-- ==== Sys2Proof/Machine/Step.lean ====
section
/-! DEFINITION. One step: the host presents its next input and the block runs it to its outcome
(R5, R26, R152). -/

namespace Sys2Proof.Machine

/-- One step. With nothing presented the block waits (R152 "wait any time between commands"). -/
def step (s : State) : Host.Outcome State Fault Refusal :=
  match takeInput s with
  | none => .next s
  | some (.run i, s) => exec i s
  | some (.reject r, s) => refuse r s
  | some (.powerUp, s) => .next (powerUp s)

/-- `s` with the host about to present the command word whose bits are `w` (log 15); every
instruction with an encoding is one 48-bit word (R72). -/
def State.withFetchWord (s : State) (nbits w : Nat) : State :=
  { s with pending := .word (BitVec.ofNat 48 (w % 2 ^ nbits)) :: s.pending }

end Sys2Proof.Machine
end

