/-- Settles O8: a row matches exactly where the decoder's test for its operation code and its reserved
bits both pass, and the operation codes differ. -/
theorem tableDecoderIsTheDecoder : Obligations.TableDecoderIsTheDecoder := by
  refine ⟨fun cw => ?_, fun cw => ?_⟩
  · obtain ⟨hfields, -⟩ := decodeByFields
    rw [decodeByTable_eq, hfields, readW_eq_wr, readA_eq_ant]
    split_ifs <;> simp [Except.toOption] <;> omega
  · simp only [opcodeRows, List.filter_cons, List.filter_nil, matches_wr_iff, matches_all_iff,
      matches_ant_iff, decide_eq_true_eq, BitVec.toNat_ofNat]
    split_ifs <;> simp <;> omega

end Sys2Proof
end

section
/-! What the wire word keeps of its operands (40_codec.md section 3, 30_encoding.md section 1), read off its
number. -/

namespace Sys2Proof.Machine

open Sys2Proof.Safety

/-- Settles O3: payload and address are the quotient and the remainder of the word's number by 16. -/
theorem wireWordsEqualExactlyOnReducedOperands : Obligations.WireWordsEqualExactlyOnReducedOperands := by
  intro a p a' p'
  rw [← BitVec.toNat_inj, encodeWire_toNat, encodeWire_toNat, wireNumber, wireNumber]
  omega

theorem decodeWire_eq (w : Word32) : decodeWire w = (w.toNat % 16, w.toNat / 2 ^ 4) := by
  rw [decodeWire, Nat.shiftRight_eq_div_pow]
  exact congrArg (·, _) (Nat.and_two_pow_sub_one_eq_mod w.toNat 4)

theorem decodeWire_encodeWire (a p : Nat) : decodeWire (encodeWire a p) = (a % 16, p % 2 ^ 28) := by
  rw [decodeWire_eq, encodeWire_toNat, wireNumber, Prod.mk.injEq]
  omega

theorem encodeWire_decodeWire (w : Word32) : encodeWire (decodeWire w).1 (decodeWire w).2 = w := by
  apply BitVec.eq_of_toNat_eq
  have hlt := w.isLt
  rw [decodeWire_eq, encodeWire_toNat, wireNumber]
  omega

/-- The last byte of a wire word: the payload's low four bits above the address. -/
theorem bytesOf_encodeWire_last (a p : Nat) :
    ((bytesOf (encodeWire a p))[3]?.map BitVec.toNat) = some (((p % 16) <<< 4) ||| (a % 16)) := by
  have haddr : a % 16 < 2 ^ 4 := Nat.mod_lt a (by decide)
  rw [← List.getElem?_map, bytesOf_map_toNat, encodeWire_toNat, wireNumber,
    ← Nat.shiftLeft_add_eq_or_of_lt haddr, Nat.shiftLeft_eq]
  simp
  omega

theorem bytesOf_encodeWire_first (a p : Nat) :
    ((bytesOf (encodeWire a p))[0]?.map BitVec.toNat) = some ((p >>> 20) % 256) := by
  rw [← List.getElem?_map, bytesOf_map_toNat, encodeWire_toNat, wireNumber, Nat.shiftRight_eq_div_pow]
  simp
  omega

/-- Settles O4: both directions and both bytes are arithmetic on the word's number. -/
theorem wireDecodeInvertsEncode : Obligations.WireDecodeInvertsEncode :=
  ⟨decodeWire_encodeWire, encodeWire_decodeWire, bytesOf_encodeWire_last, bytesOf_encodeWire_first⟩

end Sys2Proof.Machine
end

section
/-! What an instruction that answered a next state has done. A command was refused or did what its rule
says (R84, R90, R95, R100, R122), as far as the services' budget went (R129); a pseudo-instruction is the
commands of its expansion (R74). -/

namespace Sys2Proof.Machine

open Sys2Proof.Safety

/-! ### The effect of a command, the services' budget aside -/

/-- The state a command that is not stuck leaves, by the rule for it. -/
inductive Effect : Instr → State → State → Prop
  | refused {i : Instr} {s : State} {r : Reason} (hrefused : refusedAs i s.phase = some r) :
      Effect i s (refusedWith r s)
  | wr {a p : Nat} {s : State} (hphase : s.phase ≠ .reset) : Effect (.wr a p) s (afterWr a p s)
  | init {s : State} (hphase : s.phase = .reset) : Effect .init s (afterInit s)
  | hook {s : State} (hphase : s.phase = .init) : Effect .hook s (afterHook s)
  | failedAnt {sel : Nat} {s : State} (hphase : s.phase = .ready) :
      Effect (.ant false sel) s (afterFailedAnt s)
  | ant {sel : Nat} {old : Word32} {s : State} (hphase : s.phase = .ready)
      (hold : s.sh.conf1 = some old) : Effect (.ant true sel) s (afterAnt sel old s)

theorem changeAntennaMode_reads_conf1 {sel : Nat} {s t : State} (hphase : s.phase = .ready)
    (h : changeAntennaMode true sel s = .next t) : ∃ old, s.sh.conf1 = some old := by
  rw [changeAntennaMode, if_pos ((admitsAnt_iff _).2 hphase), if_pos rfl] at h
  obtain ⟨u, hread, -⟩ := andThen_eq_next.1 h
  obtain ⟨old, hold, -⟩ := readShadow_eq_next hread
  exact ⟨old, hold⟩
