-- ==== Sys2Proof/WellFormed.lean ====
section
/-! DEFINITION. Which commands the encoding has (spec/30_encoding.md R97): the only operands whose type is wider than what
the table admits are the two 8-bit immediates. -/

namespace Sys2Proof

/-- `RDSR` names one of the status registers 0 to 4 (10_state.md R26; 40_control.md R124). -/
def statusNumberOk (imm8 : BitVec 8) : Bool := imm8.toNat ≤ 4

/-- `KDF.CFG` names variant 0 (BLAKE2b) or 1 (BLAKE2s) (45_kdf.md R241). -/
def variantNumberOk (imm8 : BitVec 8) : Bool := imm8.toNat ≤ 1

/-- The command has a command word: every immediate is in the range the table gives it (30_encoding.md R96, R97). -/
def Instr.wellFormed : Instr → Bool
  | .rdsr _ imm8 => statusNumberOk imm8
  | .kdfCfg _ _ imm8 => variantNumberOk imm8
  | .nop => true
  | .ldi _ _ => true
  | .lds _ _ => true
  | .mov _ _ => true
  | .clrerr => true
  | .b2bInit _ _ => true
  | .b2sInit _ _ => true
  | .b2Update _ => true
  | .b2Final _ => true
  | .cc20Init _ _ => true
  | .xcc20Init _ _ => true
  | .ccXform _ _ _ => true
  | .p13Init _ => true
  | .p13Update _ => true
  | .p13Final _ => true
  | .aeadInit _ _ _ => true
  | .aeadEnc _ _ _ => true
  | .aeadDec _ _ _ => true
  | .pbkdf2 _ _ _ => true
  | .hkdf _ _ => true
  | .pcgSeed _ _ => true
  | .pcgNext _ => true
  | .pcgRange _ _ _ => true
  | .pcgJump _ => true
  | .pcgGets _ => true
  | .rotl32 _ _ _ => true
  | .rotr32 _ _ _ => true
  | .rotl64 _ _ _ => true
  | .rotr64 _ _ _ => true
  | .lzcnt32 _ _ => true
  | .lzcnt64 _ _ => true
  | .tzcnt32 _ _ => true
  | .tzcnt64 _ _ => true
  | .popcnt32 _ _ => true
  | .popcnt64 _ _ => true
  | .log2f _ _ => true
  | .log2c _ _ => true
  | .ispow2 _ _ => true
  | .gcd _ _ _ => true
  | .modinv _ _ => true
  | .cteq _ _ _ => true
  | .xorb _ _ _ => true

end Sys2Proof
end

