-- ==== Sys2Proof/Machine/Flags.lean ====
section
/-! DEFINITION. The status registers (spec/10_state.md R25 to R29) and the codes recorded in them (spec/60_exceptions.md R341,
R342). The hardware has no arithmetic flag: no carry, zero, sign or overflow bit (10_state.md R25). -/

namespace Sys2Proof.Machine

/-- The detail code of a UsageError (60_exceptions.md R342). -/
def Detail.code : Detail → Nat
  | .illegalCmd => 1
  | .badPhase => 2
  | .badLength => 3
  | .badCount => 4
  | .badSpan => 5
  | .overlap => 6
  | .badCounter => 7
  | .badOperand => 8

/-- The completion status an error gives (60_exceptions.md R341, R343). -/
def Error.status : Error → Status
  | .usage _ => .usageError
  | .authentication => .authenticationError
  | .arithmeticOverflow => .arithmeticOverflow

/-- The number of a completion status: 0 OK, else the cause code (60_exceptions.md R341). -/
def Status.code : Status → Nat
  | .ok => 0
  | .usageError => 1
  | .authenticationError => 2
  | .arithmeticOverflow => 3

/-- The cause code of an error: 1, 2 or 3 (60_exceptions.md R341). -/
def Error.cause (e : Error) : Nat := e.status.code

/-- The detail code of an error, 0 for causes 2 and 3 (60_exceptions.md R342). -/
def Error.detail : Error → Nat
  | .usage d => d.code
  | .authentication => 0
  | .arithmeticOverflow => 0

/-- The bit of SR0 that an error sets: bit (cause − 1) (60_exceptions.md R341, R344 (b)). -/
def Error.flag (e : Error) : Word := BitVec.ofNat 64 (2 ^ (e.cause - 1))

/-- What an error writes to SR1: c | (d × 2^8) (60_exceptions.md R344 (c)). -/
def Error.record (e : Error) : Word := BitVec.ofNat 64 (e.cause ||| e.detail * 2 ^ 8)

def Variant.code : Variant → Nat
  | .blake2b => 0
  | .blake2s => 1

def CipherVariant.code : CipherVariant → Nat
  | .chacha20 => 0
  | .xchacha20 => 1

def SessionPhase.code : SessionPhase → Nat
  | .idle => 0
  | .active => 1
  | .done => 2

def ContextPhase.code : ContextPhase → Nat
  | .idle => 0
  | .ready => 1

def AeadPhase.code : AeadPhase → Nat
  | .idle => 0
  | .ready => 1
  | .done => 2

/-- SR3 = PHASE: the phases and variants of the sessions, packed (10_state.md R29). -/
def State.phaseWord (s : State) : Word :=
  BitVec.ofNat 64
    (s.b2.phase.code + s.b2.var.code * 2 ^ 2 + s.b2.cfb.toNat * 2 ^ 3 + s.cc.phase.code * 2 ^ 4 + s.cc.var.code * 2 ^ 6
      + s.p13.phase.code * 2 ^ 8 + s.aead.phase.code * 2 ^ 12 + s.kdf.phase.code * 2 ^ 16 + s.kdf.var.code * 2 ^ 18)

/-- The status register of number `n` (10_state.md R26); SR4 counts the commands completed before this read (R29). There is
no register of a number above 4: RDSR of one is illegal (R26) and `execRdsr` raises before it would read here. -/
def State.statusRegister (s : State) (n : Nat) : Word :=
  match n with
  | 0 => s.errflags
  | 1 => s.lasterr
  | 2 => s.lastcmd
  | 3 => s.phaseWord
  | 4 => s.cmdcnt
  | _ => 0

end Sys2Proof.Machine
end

YOUR ASSIGNMENT: Give again, exactly, every line from the one holding "def State.statusRegister (s" to the last line of the data.

SOLUTION TO THIS PROBLEM:
def State.statusRegister (s : State) (n : Nat) : Word :=
  match n with
  | 0 => s.errflags
  | 1 => s.lasterr
  | 2 => s.lastcmd
  | 3 => s.phaseWord
  | 4 => s.cmdcnt
  | _ => 0

end Sys2Proof.Machine
end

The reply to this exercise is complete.